Set down exactly the entries below, beginning at their first line and ending at the line with "I and S. -/".

## Provided records
====

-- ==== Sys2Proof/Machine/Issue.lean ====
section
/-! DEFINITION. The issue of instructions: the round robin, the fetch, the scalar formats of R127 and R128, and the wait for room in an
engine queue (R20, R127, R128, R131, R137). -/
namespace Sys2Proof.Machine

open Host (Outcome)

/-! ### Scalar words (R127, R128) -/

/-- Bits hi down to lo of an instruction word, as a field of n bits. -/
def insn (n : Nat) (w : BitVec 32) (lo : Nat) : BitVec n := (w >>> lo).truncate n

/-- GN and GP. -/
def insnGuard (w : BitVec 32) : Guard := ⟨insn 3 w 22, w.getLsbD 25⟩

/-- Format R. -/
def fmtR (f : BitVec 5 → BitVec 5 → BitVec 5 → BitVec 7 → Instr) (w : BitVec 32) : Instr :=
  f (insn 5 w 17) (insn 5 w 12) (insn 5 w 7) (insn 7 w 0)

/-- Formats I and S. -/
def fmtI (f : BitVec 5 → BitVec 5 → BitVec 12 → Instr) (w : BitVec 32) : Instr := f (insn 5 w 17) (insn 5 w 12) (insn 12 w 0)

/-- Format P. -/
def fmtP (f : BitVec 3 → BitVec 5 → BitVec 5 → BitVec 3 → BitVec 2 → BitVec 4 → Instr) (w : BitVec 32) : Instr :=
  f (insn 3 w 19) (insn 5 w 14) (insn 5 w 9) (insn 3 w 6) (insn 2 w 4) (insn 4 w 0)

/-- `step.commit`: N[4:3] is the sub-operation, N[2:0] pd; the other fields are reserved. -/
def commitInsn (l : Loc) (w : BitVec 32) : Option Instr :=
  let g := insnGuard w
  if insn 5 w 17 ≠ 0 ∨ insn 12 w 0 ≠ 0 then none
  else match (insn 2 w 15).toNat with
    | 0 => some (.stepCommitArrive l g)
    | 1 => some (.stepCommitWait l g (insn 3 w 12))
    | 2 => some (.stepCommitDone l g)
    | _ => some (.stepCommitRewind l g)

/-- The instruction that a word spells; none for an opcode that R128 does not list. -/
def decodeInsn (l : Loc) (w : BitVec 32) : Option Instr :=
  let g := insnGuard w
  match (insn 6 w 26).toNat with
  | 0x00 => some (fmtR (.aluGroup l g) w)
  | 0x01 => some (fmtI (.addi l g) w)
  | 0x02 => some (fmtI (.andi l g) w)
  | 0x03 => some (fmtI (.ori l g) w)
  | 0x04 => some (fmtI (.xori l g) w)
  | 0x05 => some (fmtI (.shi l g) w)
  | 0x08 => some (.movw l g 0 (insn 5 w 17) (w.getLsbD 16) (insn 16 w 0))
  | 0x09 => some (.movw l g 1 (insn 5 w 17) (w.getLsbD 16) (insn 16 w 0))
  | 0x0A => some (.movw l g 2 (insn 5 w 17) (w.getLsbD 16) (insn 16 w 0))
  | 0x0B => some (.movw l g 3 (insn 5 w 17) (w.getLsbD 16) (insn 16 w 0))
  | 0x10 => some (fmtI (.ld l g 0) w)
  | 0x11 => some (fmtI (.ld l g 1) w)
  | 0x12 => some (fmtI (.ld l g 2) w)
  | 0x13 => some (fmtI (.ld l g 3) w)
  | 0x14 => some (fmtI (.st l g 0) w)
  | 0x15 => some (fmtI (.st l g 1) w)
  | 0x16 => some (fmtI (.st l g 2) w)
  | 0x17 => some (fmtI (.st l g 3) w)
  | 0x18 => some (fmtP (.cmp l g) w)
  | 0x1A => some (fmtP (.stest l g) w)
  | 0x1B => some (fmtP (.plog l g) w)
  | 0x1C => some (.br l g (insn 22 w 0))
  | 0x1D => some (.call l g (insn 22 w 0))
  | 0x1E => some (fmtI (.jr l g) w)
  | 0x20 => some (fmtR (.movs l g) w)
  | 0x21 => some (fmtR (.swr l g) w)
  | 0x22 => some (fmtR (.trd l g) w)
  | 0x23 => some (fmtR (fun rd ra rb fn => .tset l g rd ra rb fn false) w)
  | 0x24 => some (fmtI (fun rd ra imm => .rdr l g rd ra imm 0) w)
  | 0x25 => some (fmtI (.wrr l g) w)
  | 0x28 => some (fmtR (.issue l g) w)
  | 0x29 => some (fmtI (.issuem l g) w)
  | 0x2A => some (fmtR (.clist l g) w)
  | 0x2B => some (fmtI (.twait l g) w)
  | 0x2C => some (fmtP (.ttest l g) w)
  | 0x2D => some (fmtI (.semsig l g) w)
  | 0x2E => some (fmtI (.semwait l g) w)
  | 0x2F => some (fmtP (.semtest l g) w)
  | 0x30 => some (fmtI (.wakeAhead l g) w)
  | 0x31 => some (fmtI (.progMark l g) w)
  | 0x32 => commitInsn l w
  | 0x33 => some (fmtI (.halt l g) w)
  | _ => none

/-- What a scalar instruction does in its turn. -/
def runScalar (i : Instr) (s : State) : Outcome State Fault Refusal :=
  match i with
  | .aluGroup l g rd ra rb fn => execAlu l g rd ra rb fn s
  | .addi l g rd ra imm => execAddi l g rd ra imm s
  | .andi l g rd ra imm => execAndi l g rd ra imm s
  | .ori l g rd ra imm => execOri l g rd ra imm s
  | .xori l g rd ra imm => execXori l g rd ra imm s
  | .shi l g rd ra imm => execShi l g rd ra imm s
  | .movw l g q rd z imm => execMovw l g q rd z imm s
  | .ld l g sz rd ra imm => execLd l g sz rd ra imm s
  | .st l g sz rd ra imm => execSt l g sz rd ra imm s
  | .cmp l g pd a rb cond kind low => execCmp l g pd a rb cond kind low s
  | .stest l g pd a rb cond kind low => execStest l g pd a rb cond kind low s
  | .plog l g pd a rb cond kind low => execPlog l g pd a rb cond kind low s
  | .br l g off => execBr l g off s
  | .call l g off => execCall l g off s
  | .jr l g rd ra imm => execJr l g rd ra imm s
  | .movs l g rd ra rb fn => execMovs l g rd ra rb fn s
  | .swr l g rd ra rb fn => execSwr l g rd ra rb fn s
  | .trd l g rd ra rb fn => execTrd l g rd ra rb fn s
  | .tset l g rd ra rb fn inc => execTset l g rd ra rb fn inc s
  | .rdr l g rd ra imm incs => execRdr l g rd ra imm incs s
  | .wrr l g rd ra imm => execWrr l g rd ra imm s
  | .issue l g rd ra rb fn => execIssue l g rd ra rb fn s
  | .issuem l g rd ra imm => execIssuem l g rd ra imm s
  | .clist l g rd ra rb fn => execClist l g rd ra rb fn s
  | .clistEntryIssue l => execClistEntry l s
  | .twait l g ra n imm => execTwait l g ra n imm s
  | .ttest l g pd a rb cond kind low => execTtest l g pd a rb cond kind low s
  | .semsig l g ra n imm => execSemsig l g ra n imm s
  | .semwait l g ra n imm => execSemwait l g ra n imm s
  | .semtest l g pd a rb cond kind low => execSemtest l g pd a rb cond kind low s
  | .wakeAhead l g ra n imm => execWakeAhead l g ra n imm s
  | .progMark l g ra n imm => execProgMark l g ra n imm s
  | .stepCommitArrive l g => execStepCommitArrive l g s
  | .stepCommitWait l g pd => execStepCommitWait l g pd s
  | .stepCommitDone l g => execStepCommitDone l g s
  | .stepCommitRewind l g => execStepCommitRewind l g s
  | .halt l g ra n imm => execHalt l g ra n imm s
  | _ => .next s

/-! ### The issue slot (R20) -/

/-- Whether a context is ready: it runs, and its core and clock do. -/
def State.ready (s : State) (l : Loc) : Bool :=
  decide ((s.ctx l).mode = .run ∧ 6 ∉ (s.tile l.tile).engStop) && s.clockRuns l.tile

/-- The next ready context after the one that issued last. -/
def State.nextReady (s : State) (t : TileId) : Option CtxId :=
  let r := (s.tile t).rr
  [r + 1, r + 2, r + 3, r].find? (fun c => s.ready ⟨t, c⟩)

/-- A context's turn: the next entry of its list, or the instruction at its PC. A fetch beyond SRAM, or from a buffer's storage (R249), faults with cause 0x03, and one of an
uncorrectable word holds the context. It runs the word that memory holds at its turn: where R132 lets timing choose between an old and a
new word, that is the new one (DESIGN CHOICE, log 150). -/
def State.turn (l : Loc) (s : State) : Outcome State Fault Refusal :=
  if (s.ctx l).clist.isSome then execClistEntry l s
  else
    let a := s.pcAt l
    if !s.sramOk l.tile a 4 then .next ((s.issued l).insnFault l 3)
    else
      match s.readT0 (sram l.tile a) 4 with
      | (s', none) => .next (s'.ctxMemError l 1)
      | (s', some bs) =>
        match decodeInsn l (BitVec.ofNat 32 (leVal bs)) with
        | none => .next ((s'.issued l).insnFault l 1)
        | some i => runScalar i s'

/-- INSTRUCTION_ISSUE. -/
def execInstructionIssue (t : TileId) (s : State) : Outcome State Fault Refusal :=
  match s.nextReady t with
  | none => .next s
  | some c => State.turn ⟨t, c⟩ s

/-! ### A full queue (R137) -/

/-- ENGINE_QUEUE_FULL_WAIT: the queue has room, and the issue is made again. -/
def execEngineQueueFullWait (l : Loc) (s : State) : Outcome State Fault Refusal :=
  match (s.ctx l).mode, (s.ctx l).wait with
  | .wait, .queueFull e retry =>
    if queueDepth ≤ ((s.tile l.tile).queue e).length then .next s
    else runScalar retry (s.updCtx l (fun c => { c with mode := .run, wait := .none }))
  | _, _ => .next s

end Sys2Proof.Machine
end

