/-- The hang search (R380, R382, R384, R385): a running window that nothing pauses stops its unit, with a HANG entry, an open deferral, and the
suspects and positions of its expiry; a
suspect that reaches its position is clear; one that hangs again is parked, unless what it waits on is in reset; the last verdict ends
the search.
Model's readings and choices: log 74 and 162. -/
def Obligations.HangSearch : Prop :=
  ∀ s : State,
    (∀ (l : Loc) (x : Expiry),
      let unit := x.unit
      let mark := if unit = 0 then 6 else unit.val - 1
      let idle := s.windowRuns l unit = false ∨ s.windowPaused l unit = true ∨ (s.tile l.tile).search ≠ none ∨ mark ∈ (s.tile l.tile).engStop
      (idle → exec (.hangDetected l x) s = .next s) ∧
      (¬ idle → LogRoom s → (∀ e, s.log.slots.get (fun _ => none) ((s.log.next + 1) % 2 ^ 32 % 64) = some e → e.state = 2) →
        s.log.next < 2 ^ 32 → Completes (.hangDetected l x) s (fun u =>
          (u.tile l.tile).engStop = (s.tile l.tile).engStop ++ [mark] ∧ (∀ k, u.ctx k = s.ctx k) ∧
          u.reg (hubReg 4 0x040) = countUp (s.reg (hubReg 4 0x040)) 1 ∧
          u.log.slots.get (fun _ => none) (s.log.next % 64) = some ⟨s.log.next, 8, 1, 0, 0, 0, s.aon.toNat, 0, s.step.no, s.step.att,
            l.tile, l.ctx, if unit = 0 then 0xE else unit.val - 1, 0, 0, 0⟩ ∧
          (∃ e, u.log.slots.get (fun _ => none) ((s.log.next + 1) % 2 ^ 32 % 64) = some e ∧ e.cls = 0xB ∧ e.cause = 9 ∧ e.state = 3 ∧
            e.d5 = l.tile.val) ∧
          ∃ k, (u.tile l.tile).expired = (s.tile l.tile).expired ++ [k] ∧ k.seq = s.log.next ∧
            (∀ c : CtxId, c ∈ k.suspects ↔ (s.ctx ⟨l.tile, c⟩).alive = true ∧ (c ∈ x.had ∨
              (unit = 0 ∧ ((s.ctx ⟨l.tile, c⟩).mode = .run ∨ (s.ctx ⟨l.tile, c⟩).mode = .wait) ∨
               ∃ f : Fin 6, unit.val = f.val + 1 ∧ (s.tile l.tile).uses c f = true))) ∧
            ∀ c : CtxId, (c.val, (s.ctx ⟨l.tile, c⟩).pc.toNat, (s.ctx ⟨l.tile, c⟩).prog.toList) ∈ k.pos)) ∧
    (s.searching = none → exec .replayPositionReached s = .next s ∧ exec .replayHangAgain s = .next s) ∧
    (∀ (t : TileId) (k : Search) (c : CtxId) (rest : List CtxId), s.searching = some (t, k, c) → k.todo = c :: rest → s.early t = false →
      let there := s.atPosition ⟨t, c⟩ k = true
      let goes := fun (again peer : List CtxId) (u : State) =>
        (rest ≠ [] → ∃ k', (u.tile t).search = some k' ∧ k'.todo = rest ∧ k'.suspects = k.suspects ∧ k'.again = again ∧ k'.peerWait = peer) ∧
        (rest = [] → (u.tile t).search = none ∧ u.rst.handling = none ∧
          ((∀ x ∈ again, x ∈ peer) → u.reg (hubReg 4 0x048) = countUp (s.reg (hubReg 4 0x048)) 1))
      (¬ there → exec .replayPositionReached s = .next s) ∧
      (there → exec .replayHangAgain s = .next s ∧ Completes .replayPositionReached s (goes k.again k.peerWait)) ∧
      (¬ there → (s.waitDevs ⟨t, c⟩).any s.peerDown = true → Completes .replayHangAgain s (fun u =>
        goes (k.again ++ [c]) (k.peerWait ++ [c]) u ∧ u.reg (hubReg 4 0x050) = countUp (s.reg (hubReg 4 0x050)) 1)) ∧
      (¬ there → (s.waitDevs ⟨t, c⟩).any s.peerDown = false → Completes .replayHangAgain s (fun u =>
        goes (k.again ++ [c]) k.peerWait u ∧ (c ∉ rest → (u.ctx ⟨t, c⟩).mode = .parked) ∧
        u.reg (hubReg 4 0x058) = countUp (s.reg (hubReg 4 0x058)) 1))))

====

## Expected answer
-- ==== Sys2Proof/Machine/Issue.lean ====
section
/-! DEFINITION. The issue of instructions: the round robin, the fetch, the scalar formats of R127 and R128, and the wait for room in an
engine queue (R20, R127, R128, R131, R137). -/
namespace Sys2Proof.Machine

open Host (Outcome)

/-! ### Scalar words (R127, R128) -/

/-- Bits hi down to lo of an instruction word, as a field of n bits. -/
def insn (n : Nat) (w : BitVec 32) (lo : Nat) : BitVec n := (w >>> lo).truncate n

/-- GN and GP. -/
def insnGuard (w : BitVec 32) : Guard := ⟨insn 3 w 22, w.getLsbD 25⟩

/-- Format R. -/
def fmtR (f : BitVec 5 → BitVec 5 → BitVec 5 → BitVec 7 → Instr) (w : BitVec 32) : Instr :=
  f (insn 5 w 17) (insn 5 w 12) (insn 5 w 7) (insn 7 w 0)

/-- Formats I and S. -/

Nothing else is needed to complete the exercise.